==== TASK DATA
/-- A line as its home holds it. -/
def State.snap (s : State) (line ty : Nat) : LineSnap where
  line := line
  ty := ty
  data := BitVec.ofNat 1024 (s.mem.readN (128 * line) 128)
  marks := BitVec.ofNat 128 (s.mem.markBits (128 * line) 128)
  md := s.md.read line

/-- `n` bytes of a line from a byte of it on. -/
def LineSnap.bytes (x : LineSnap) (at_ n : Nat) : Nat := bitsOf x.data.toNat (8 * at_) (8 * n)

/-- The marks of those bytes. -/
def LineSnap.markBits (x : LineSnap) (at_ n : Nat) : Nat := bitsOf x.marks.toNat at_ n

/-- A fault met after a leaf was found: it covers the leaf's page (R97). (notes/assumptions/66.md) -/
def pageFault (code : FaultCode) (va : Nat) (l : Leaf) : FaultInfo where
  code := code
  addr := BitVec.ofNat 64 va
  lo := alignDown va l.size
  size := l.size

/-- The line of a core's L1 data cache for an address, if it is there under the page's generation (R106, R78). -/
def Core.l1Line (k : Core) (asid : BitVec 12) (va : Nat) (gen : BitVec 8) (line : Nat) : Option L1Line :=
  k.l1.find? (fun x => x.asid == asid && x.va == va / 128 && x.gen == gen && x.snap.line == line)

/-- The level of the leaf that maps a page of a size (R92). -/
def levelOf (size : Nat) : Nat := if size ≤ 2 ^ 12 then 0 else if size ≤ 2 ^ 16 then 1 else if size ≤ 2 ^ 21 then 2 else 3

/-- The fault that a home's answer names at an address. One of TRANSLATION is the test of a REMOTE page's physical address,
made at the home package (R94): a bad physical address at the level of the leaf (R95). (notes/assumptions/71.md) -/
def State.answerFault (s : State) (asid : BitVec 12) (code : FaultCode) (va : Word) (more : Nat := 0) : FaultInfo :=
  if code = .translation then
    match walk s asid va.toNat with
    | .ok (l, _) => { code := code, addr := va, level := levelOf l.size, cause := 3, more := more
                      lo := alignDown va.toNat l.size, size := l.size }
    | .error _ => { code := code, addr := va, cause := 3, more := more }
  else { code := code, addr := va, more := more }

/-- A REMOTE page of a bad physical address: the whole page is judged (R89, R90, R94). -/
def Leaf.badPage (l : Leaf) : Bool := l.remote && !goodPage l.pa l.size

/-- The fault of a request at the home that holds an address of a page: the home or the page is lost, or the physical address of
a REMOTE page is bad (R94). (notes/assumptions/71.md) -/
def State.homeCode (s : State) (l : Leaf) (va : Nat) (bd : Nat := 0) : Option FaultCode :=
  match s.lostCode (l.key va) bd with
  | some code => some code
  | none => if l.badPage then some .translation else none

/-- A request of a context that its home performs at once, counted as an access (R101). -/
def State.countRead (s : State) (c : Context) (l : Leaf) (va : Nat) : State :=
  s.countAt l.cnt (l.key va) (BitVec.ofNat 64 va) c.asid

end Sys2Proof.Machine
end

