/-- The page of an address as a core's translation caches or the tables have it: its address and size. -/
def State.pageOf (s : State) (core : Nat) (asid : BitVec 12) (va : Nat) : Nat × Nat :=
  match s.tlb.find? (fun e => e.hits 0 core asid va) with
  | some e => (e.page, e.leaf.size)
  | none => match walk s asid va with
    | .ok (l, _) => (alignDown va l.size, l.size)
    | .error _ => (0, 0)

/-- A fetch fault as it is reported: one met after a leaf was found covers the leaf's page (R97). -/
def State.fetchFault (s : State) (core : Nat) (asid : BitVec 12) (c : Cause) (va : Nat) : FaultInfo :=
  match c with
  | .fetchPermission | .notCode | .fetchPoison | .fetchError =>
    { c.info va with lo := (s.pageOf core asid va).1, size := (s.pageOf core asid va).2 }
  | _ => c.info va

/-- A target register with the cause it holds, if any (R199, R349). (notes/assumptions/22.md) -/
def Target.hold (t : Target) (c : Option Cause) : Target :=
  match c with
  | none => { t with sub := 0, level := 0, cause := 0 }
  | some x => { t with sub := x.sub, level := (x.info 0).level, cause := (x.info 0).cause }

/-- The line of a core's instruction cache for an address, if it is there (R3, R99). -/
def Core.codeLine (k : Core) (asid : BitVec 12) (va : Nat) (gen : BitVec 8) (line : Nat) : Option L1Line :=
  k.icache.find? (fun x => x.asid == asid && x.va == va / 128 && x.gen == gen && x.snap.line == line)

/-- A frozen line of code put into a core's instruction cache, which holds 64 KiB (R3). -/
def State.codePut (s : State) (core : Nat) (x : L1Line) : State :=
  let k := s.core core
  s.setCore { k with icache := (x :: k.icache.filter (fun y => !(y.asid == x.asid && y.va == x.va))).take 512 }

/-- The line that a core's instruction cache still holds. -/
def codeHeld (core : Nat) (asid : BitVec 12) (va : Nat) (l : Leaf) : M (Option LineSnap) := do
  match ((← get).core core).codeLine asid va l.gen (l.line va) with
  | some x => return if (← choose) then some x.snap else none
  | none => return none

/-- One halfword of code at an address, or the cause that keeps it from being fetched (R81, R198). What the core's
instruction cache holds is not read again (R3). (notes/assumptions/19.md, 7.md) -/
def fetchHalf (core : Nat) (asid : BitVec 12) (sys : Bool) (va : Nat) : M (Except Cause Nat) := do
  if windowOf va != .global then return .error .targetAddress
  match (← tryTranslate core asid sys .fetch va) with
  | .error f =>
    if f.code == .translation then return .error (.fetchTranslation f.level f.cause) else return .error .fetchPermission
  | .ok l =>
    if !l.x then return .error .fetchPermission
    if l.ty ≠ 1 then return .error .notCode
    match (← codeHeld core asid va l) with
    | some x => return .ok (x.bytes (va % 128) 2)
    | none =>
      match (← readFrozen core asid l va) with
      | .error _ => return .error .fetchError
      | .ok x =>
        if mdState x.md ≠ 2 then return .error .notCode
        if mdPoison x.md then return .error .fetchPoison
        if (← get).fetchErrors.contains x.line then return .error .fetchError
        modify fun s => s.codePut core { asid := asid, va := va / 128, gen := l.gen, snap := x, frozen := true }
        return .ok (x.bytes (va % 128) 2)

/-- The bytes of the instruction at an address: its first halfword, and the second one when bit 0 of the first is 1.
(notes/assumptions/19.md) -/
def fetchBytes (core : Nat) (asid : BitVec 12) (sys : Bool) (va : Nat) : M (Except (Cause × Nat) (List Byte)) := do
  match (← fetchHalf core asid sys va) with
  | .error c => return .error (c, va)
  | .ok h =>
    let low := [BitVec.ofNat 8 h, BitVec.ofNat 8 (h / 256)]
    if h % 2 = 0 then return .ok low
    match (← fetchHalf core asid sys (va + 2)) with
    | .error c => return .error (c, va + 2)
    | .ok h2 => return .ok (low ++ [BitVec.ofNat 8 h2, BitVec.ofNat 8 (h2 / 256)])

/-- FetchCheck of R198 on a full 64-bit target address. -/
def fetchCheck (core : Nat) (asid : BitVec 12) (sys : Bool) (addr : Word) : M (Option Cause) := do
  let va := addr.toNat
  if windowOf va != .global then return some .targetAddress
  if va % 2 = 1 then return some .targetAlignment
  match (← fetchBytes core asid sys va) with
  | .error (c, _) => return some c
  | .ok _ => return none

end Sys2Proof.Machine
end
========
EXERCISE PROMPT —
Every line containing the string "notCode" is required; copy each such line from the data.

OUTPUT OF THE EXERCISE —
  | .fetchPermission | .notCode | .fetchPoison | .fetchError =>
    if l.ty ≠ 1 then return .error .notCode
        if mdState x.md ≠ 2 then return .error .notCode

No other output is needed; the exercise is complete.